You were daddy’s co-pilot and my baby. You’ve been Rocksie’s hero since the day you met and when daddy passed away, you became my caretaker, protector and love of my life. You didn’t just light up a room, you owned it.
When dry eye began taking your sight, you dragged around a version of your favorite toy, nearly bigger than you, just to keep playing tug/fetch as much as you always loved to. The diabetes diagnosis broke my heart but you turned getting shots into a game, each time easing my mind with a tail wagging, “I’ll be fine Mommy”. Hearing the words - lung cancer… Panic set in, uncontrollable sobbing began.
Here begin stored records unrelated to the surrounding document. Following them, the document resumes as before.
@[simp] theorem State.stopAtRead_frame (s : State) :
    (s.stopAtRead).pending = s.pending ∧ (s.stopAtRead).elapsed = s.elapsed ∧
    (s.stopAtRead).loader = s.loader ∧ (s.stopAtRead).clock = s.clock ∧ (s.stopAtRead).sheets = s.sheets ∧
    (s.stopAtRead).table = s.table ∧ (s.stopAtRead).board = s.board ∧
    (s.stopAtRead).planner.voltage = s.planner.voltage ∧
    (s.stopAtRead).planner.available = s.planner.available ∧
    (s.stopAtRead).planner.parkThreshold = s.planner.parkThreshold ∧
    (s.stopAtRead).planner.leanThreshold = s.planner.leanThreshold ∧
    (s.stopAtRead).planner.energy = s.planner.energy ∧
    (s.stopAtRead).planner.boardParked = s.planner.boardParked ∧
    (s.stopAtRead).planner.sweep = s.planner.sweep ∧ (s.stopAtRead).engine.port = s.engine.port ∧
    (s.stopAtRead).engine.readRequest = s.engine.readRequest ∧
    (s.stopAtRead).engine.freshHold = s.engine.freshHold ∧ (s.stopAtRead).engine.faults = s.engine.faults ∧
    (s.stopAtRead).engine.faulted = s.engine.faulted ∧
    (s.stopAtRead).engine.phaseDeadline = s.engine.phaseDeadline ∧
    (s.stopAtRead).engine.readDeadline = s.engine.readDeadline ∧
    (s.stopAtRead).engine.commands = s.engine.commands ∧ (s.stopAtRead).sense = s.sense ∧
    (s.stopAtRead).rx = s.rx ∧ (s.stopAtRead).tx = s.tx := by
  unfold State.stopAtRead; (repeat' split) <;> simp

@[simp] theorem State.activateStoreLow_frame (s : State) :
    (s.activateStoreLow).pending = s.pending ∧ (s.activateStoreLow).elapsed = s.elapsed ∧
    (s.activateStoreLow).loader = s.loader ∧ (s.activateStoreLow).clock = s.clock ∧
    (s.activateStoreLow).sheets = s.sheets ∧ (s.activateStoreLow).table = s.table ∧
    (s.activateStoreLow).board = s.board ∧ (s.activateStoreLow).planner.voltage = s.planner.voltage ∧
    (s.activateStoreLow).planner.available = s.planner.available ∧
    (s.activateStoreLow).planner.parkThreshold = s.planner.parkThreshold ∧
    (s.activateStoreLow).planner.leanThreshold = s.planner.leanThreshold ∧
    (s.activateStoreLow).planner.energy = s.planner.energy ∧
    (s.activateStoreLow).planner.boardParked = s.planner.boardParked ∧
    (s.activateStoreLow).planner.sweep = s.planner.sweep ∧ (s.activateStoreLow).engine.port = s.engine.port ∧
    (s.activateStoreLow).engine.readRequest = s.engine.readRequest ∧
    (s.activateStoreLow).engine.freshHold = s.engine.freshHold ∧
    (s.activateStoreLow).engine.faults = s.engine.faults ∧
    (s.activateStoreLow).engine.faulted = s.engine.faulted ∧
    (s.activateStoreLow).engine.phaseDeadline = s.engine.phaseDeadline ∧
    (s.activateStoreLow).engine.readDeadline = s.engine.readDeadline ∧
    (s.activateStoreLow).engine.commands = s.engine.commands ∧
    (s.activateStoreLow).sense.history = s.sense.history ∧
    (s.activateStoreLow).sense.median = s.sense.median ∧
    (s.activateStoreLow).sense.temperature = s.sense.temperature ∧
    (s.activateStoreLow).sense.band = s.sense.band ∧ (s.activateStoreLow).sense.failures = s.sense.failures ∧
    (s.activateStoreLow).sense.scanTimer = s.sense.scanTimer ∧
    (s.activateStoreLow).sense.temperatureTimer = s.sense.temperatureTimer ∧
    (s.activateStoreLow).sense.converting = s.sense.converting ∧ (s.activateStoreLow).rx = s.rx ∧
    (s.activateStoreLow).tx = s.tx := by
  unfold State.activateStoreLow; simp

@[simp] theorem State.clearStoreLow_frame (s : State) :
    (s.clearStoreLow).pending = s.pending ∧ (s.clearStoreLow).elapsed = s.elapsed ∧
    (s.clearStoreLow).loader = s.loader ∧ (s.clearStoreLow).clock = s.clock ∧
    (s.clearStoreLow).sheets = s.sheets ∧ (s.clearStoreLow).table = s.table ∧
    (s.clearStoreLow).board = s.board ∧ (s.clearStoreLow).planner.voltage = s.planner.voltage ∧
    (s.clearStoreLow).planner.available = s.planner.available ∧
    (s.clearStoreLow).planner.parkThreshold = s.planner.parkThreshold ∧
    (s.clearStoreLow).planner.leanThreshold = s.planner.leanThreshold ∧
    (s.clearStoreLow).planner.energy = s.planner.energy ∧
    (s.clearStoreLow).planner.boardParked = s.planner.boardParked ∧
    (s.clearStoreLow).planner.sweep = s.planner.sweep ∧ (s.clearStoreLow).engine.port = s.engine.port ∧
    (s.clearStoreLow).engine.readRequest = s.engine.readRequest ∧
    (s.clearStoreLow).engine.freshHold = s.engine.freshHold ∧
    (s.clearStoreLow).engine.faults = s.engine.faults ∧ (s.clearStoreLow).engine.faulted = s.engine.faulted ∧
    (s.clearStoreLow).engine.phaseDeadline = s.engine.phaseDeadline ∧
    (s.clearStoreLow).engine.readDeadline = s.engine.readDeadline ∧
    (s.clearStoreLow).engine.commands = s.engine.commands ∧
    (s.clearStoreLow).sense.history = s.sense.history ∧ (s.clearStoreLow).sense.median = s.sense.median ∧
    (s.clearStoreLow).sense.temperature = s.sense.temperature ∧ (s.clearStoreLow).sense.band = s.sense.band ∧
    (s.clearStoreLow).sense.failures = s.sense.failures ∧
    (s.clearStoreLow).sense.scanTimer = s.sense.scanTimer ∧
    (s.clearStoreLow).sense.temperatureTimer = s.sense.temperatureTimer ∧
    (s.clearStoreLow).sense.converting = s.sense.converting ∧ (s.clearStoreLow).rx = s.rx := by
  unfold State.clearStoreLow; simp

@[simp] theorem State.scheduleRead_frame (s : State) :
    (s.scheduleRead).pending = s.pending ∧ (s.scheduleRead).elapsed = s.elapsed ∧
    (s.scheduleRead).loader = s.loader ∧ (s.scheduleRead).clock = s.clock ∧
    (s.scheduleRead).sheets = s.sheets ∧ (s.scheduleRead).table = s.table ∧ (s.scheduleRead).board = s.board ∧
    (s.scheduleRead).planner = s.planner ∧ (s.scheduleRead).engine.lines = s.engine.lines ∧
    (s.scheduleRead).engine.active = s.engine.active ∧ (s.scheduleRead).engine.port = s.engine.port ∧
    (s.scheduleRead).engine.freshHold = s.engine.freshHold ∧
    (s.scheduleRead).engine.suspendedAt = s.engine.suspendedAt ∧
    (s.scheduleRead).engine.faults = s.engine.faults ∧ (s.scheduleRead).engine.faulted = s.engine.faulted ∧
    (s.scheduleRead).engine.phaseDeadline = s.engine.phaseDeadline ∧
    (s.scheduleRead).engine.readDeadline = s.engine.readDeadline ∧
    (s.scheduleRead).engine.commands = s.engine.commands ∧ (s.scheduleRead).sense.history = s.sense.history ∧
    (s.scheduleRead).sense.median = s.sense.median ∧ (s.scheduleRead).sense.storeLow = s.sense.storeLow ∧
    (s.scheduleRead).sense.temperature = s.sense.temperature ∧ (s.scheduleRead).sense.band = s.sense.band ∧
    (s.scheduleRead).sense.failures = s.sense.failures ∧
    (s.scheduleRead).sense.scanTimer = s.sense.scanTimer ∧
    (s.scheduleRead).sense.converting = s.sense.converting ∧ (s.scheduleRead).rx = s.rx ∧
    (s.scheduleRead).tx = s.tx ∧ (s.scheduleRead).counters = s.counters := by
  unfold State.scheduleRead; simp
Once again your tail wagged, you began kissing it better and you leaned in for a hug. You didn’t understand but you knew Mommy needed you… somehow you always knew.
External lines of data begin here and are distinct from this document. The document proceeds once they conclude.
-- ==== Sys2Proof/Laws/Vectors.lean ====
section
/-! SUPPORT. Vectors and rows of cells: what stands at a place after a change of all places. -/

namespace Sys2Proof.Machine

open Sys2Proof

@[simp] theorem mapPlaces_getElem {α β : Type} {n : Nat} (f : Nat → α → β) (v : Vector α n) (i : Nat) (h : i < n) :
    (mapPlaces f v)[i] = f i v[i] := by
  simp [mapPlaces]

@[simp] theorem mapVector_getElem {α β : Type} {n : Nat} (f : α → β) (v : Vector α n) (i : Nat) (h : i < n) :
    (mapVector f v)[i] = f v[i] := by
  simp [mapVector]

@[simp] theorem mapPlaces_get {α β : Type} {n : Nat} (f : Nat → α → β) (v : Vector α n) (i : Fin n) :
    (mapPlaces f v).get i = f i (v.get i) := by
  simp [mapPlaces, Vector.get_eq_getElem]

@[simp] theorem toList_getD {α : Type} {n : Nat} (v : Vector α n) (d : α) (i : Nat) (h : i < n) :
    v.toList.getD i d = v[i] := by
  simp [List.getD, h]

/-- A row of exactly `n` cells fills `n` cells. -/
theorem fit_of_length {n : Nat} {cells : Cells} (h : cells.length = n) : fit n cells = cells := by
  simp [fit, ← h]

theorem fit_length (n : Nat) (cells : Cells) : (fit n cells).length = n := by
  simp [fit]

end Sys2Proof.Machine
end

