-- ==== Sys2Proof/Tests/Slice0.lean ====
section
/-! SUPPORT. Tests: the checks of `WellFormed`, values from the spec's worked sequences, and for each statement a
state and operands that meet its hypotheses. -/

namespace Sys2Proof.Tests

open Sys2Proof Sys2Proof.Machine Sys2Proof.Claims

/-! ### Small states -/

/-- A text as codes, filled up with blanks. -/
def text (n : Nat) (t : List Nat) : Cells := t.map (BitVec.ofNat 8) ++ List.replicate (n - t.length) 32#8

/-- Slot 1 of the worked sequences: route tag 214, s = 9, terminal index 20, T = 1,260. -/
def slot1 : SlotConfig := ⟨true, 214, 9, 20, 1260, text 4 [49, 52], text 18 [78], text 18 [68]⟩

/-- The configuration of the worked sequences: stop id 305, slot 1, defaults elsewhere. -/
def conf : Loaded := { Config.defaults with stopId := 305#16, slots := Config.defaults.slots.set 0 slot1 }

/-- A part that has started, AMPLE, in LISTEN, on day 812 at second 28,005. -/
def base : State := { State.reset with
  elapsed := 50000
  loader := ⟨true, .done, .image, conf⟩
  clock := { State.clockReset with timeValid := true, day := 812#16, second := 28005, stratum := 2 }
  planner := { State.plannerReset conf with energy := .ample }
  rx := { State.rxReset with radio := true }
  tx := { State.txReset with lfsr := 305#16 } }

/-- The state a command leads to. -/
def after (c : Instr) (s : State) : State :=
  match exec c s with
  | .next t => t
  | .fault _ => s
  | .refused _ => s

/-- Run 37 of day 812, due here at 28,260. -/
def run37 : Entry := ⟨0, 812#16, 37, 27000, none, 28260, none, 28260, .expected, none, none⟩

/-- Run 37 at the stop. -/
def stopped37 : Entry := { run37 with
  observation := some ⟨.sight, 9, 350, 28004⟩, predicted := 28610, state := .atStop, lastSight := some 28004 }

/-- A state whose table holds entries. -/
def withEntries (es : List Entry) : State :=
  { base with table := { State.tableReset with entries := es, marks := Vector.replicate 6 28260 } }

/-- A frame as the receive queue holds it. -/
def frame (k : Kind) (body : List Byte) : ReceivedFrame := ⟨header k 0, body, 50000⟩

/-- A state with a frame at the head of the receive queue. -/
def given (s : State) (g : ReceivedFrame) : State := { s with rx := { s.rx with queue := [g] } }

/-- A part in SNIFF in DORMANT, its window open until 52,000. -/
def sniffing : State := { base with
  planner := { base.planner with energy := .dormant }
  rx := { base.rx with mode := .sniff, sniffTimer := some 70000, window := .running 52000 } }

/-- Job 30 of the worked sequence: CLEARING over lines 4..5. -/
def job30 : Job := ⟨30#8, .normal, 4, 5, .clearing, 840, 0⟩

/-- A job that is on the glass. -/
def active30 (phase : Nat) : ActiveJob :=
  ⟨{ job30 with phaseIndex := phase }, .b3, [text 32 [65], text 32 [66]], .running, true, false⟩

/-- A part whose panel port stands in a state with a job active. -/
def driving (port : PanelPort) (a : ActiveJob) : State := { base with
  sense := { base.sense with band := .b3 }
  engine := { base.engine with active := some a, port := port, commands := [.stop] } }

/-- A part in PHASE of job 30. -/
def inPhase (phase : Nat) : State :=
  let s := driving .phase (active30 phase)
  { s with engine := { s.engine with phaseDeadline := some 50180 } }

/-- A part with a frame granted. -/
def granted (source : Source) (state : SendState) : State := { base with
  tx := { base.tx with
    state := state, granted := some ⟨source, ⟨0x61#8, [1#8]⟩, 49000⟩, stage := .countdown, backoff := some 2
    line := if state = .sending then [1#11] else [] } }

/-- A part that holds one of everything the laws speak of. -/
def rich : State :=
  let s := inPhase 3
  { s with
    table := { State.tableReset with entries := [run37], marks := Vector.replicate 6 28260 }
    sheets := { s.sheets with slots := s.sheets.slots.set 0 ⟨[⟨812#16, 40#16, [⟨37, 27000, none⟩]⟩], none⟩ }
    planner := { s.planner with staged := some ⟨31#8, .normal, 1, 2, .partialMode, 300, 0⟩ }
    rx := { s.rx with queue := [frame .clock (clockBody 306#16 1 812#16 28005)] }
    tx := (granted .clock .access).tx }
You’re my strong, brave, happy, good boy. I’ll miss your excitement when someone laughs or a doorbell rings. I’ll miss your handsome smile and your kisses to make it better when you play a little too rough. It’ll be hard not seeing you watch sunsets in your special spot on the back patio. I’ll miss you rearranging pillows on the couch and blankets on the bed till they’re perfect just for you. I’ll miss your nudges letting me know I’m not done petting you, you hitting me with the chicken so I know it’s play time and having to tell you not to poke the shiny balls on the Christmas tree each year. I’ll miss you somehow magically hogging a king size bed and feeling you perched next to me during car rides. Most of all, I’ll miss snuggling with you each morning, every night and in between.
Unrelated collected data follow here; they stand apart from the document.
-- ==== Sys2Proof/Machine/Retire.lean ====
section
/-! DEFINITION. The retirement of a group in one copy: register writes, RETCNT, the pc, the shadow, the HOLD window,
the tint record, a pending arithmetic exception (R39, R41, R48, R80, R86, R89, R140, R149, R169, R174, R175). -/

namespace Sys2Proof.Machine

/-- STATUS.PRECISE in force. -/
def Copy.precise (c : Copy) : Bool := bitsOf (c.inForce 0) 4 4 == 1

/-- The register writes of a group: the stack pointer, then the destinations, then the predicates (R133). -/
def Copy.writes (c : Copy) (e : Eff) : Copy :=
  let c := match e.sp with
    | some v => c.setSp v
    | none => c
  let c := match e.dstA with
    | some (r, v) => c.wr r v
    | none => c
  let c := match e.dstB with
    | some (r, v) => c.wr r v
    | none => c
  c.setPreds e.pmask e.pvals

/-- The status a RETE restores: reserved bits clear, MIE kept when leaving System (R169). -/
def reteStatus (c : Copy) (st : Word) : Word :=
  let st := st &&& 0x1F
  if c.level = .system then withBits st 2 2 (bitsOf (c.crv 0) 2 2) else st

/-- The level encoding of a status word is one RETE may enter: not 0b11, not more privileged than the level in
force (R169). -/
def reteOk (c : Copy) (st : Word) : Bool := decide (bitsOf st 1 0 ≠ 3) && decide (c.level.code ≤ bitsOf st 1 0)

/-- RETE's effect on status and nesting, and on g15 in the emergency (R169); privilege and STATUS change at once (R90). -/
def Copy.rete (c : Copy) (ra st : Word) (em : Option Word) : Copy :=
  let st' := reteStatus c st
  let c := match em with
    | some m => { c.setG 15 m with emerg := false }
    | none => c
  let nest := bitsOf (c.crv 3) 31 16
  let c := (c.setCr 0 st').setCr 3 (withBits (c.crv 3) 31 16 (nest - 1))
  { c with holdRem := 0, pc := ra, shadow := c.shadow.filter fun e => e.cr != 0 }

/-- The rest of a group's effect on its copy. `held` is the HOLD count before the group. -/
def Copy.special (c : Copy) (held : Nat) : Special → Copy
  | .none => c
  | .hold m => { c with holdRem := if held = 0 then m else min (held - 1) m }
  | .msync => { c.endShadows fun _ => false with win := none, queue := [] }
  | .reserve g => { c with localFlag := true, resv := some g }
  | .clrRes => { c with localFlag := false, resv := none }
  | .wait => { c with holdRem := 0 }
  | .rete ra st em => c.rete ra st em

/-- An arithmetic exception of the group with index `k` at `addr`: pending from the next index, or a further one
(R174, R175). -/
def Copy.raiseArith (c : Copy) (k : Nat) (addr : Word) (exact : Bool) : ArithCause → Copy
  | none => c
  | some code =>
    match c.pend with
    | some p => { c with pend := some { p with more := true } }
    | none => { c with pend := some ⟨k, addr, code, false, exact⟩ }

/-- The tint record of a group (R48): `c` the copy after the group. The stack pointer that PUSH, POP, CALL, CALLR, RET and RETE write
is no destination of slot A or B: R153 lists none for them (DESIGN CHOICE, assumption 54). -/
def tintOf (k : Nat) (addr : Word) (e : Eff) (c : Copy) : TintRec where
  index := k
  addr := addr
  dstA := match e.dstA with | some (r, _) => r.val | none => 0xFF
  dstB := match e.dstB with | some (r, _) => r.val | none => 0xFF
  pmask := e.pmask
  preds := c.predBits
  kind := e.kind
  wcode := e.wcode
  crn := match e.special, e.crw with | .rete _ _ _, _ => 0 | _, some (n, _) => n | _, none => 0xFFFF
  valA := match e.dstA with | some (_, v) => v | none => 0
  valB := match e.dstB with | some (_, v) => v | none => 0
  maddr := e.maddr
  mdata := e.mdata
  crval := match e.special, e.crw with | .rete _ _ _, _ => c.crv 0 | _, some (n, _) => c.readCr n | _, none => 0

/-- How a group ends: the next address, whether it was an element that leaves more to do, whether under REPU, and
what may pair behind it. -/
structure GroupEnd where
  addr : Word
  next : Word
  element : Bool := false
  more : Bool := false
  repu : Bool := false
  slotA : Option SlotA := none
deriving DecidableEq, Repr

/-- A group retires (R39, R48, R80): writes, index, pc, shadow, window, tint, arithmetic exception. -/
def Copy.retire (c : Copy) (now : Nat) (g : GroupEnd) (e : Eff) : Copy :=
  let k := c.retcnt
  let held := c.holdRem
  let exact := c.precise
  let c1 := c.writes e
  let c2 := if g.element then c1.setG 1 (c1.gAt 1 - 1) else c1
  let c3 := { c2.tickShadow with
    retcnt := k + 1, lastRetire := now, afterEntry := false, hold := .none, holdRem := held - 1,
    repu := g.more && g.repu, slotA := g.slotA, xStall := 0, pc := if g.more then g.addr else e.target.getD g.next }
  let c4 := match e.crw with
    | some (n, v) => c3.mtc n v
    | none => c3
  let c5 := (c4.special held e.special).raiseArith k g.addr exact e.arith
  { c5 with tints := c5.tints ++ [tintOf k g.addr e c5] }

/-- A slot B instruction joins the group that retired last: no new index, the tint completed, the shadow one
instruction on (R86, R89). Its destination takes the slot B fields behind an unprefixed MOVS or CMPS too, whose g2 R153 puts there
(DESIGN CHOICE, assumption 55). -/
def Copy.joinB (c : Copy) (next : Word) (addr : Word) (e : Eff) : Copy :=
  let exact := c.precise
  let c1 := (c.writes e).tickShadow
  let c2 := { c1 with pc := e.target.getD next, slotA := none }
  let c3 := c2.raiseArith (c.retcnt - 1) addr exact e.arith
  let upd (r : TintRec) : TintRec :=
    { r with
      dstB := match e.dstA with | some (d, _) => d.val | none => r.dstB
      valB := match e.dstA with | some (_, v) => v | none => r.valB
      pmask := Nat.lor r.pmask e.pmask
      preds := c3.predBits }
  { c3 with tints := c3.tints.map fun r => if r.index = c.retcnt - 1 then upd r else r }

/-- The instruction enters slot B of the group that has just retired (R86). One that lies right behind a slot A store into its own
bytes joins in its stored form: R85 discards the window, and the bytes alone decide the pairing (R40; DESIGN CHOICE, assumption 56). -/
def pairsB (c : Copy) (x : Ctx) (rep : Option RepKind) (i : Fla) : Bool :=
  match c.slotA with
  | none => false
  | some a =>
    let len := flaLen x rep i
    let stop := c.pc.toNat + len
    slotBOk i && rep.isNone && !x.split && guardPairs x.guard && decide (c.pc = a.next) &&
    decide (stop ≤ a.addr.toNat / 16 * 16 + 32) && decide (stop ≤ 0x20000) &&
    (flaReads i).all (fun r => !a.writes.contains r) && (flaWrites i).all (fun r => !a.writes.contains r) &&
    decide (Nat.land (Nat.lor (flaPreads i) (flaPwrites i)) a.pwrites = 0) && (fetchFault c c.pc len).isNone

/-- What a retiring slot A leaves for the pairing rules (R86 conditions 3, 4). -/
def slotAOf (c : Copy) (x : Ctx) (rep : Option RepKind) (i : Fla) (next : Word) : Option SlotA :=
  if rep.isNone && guardPairs x.guard && slotAOk c.precise i then some ⟨c.pc, next, flaWrites i, flaPwrites i⟩ else none

end Sys2Proof.Machine
end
Not long ago I could smell you, feel your fur and hear you breathing… now I can’t breathe. You’ve always been my little Lovebug, bringing calmness and comfort when needed most. Returning that gift to you by making the decision to say good bye, as you took your last breath in my arms, was the most painfully difficult thing I’ve ever faced. Thank you for knowing how to care for me with kisses and cuddles when I needed them most and for sharing your life with us. Coming home to you was always my favorite part of the day. I hope I was as good a mommy as you deserved.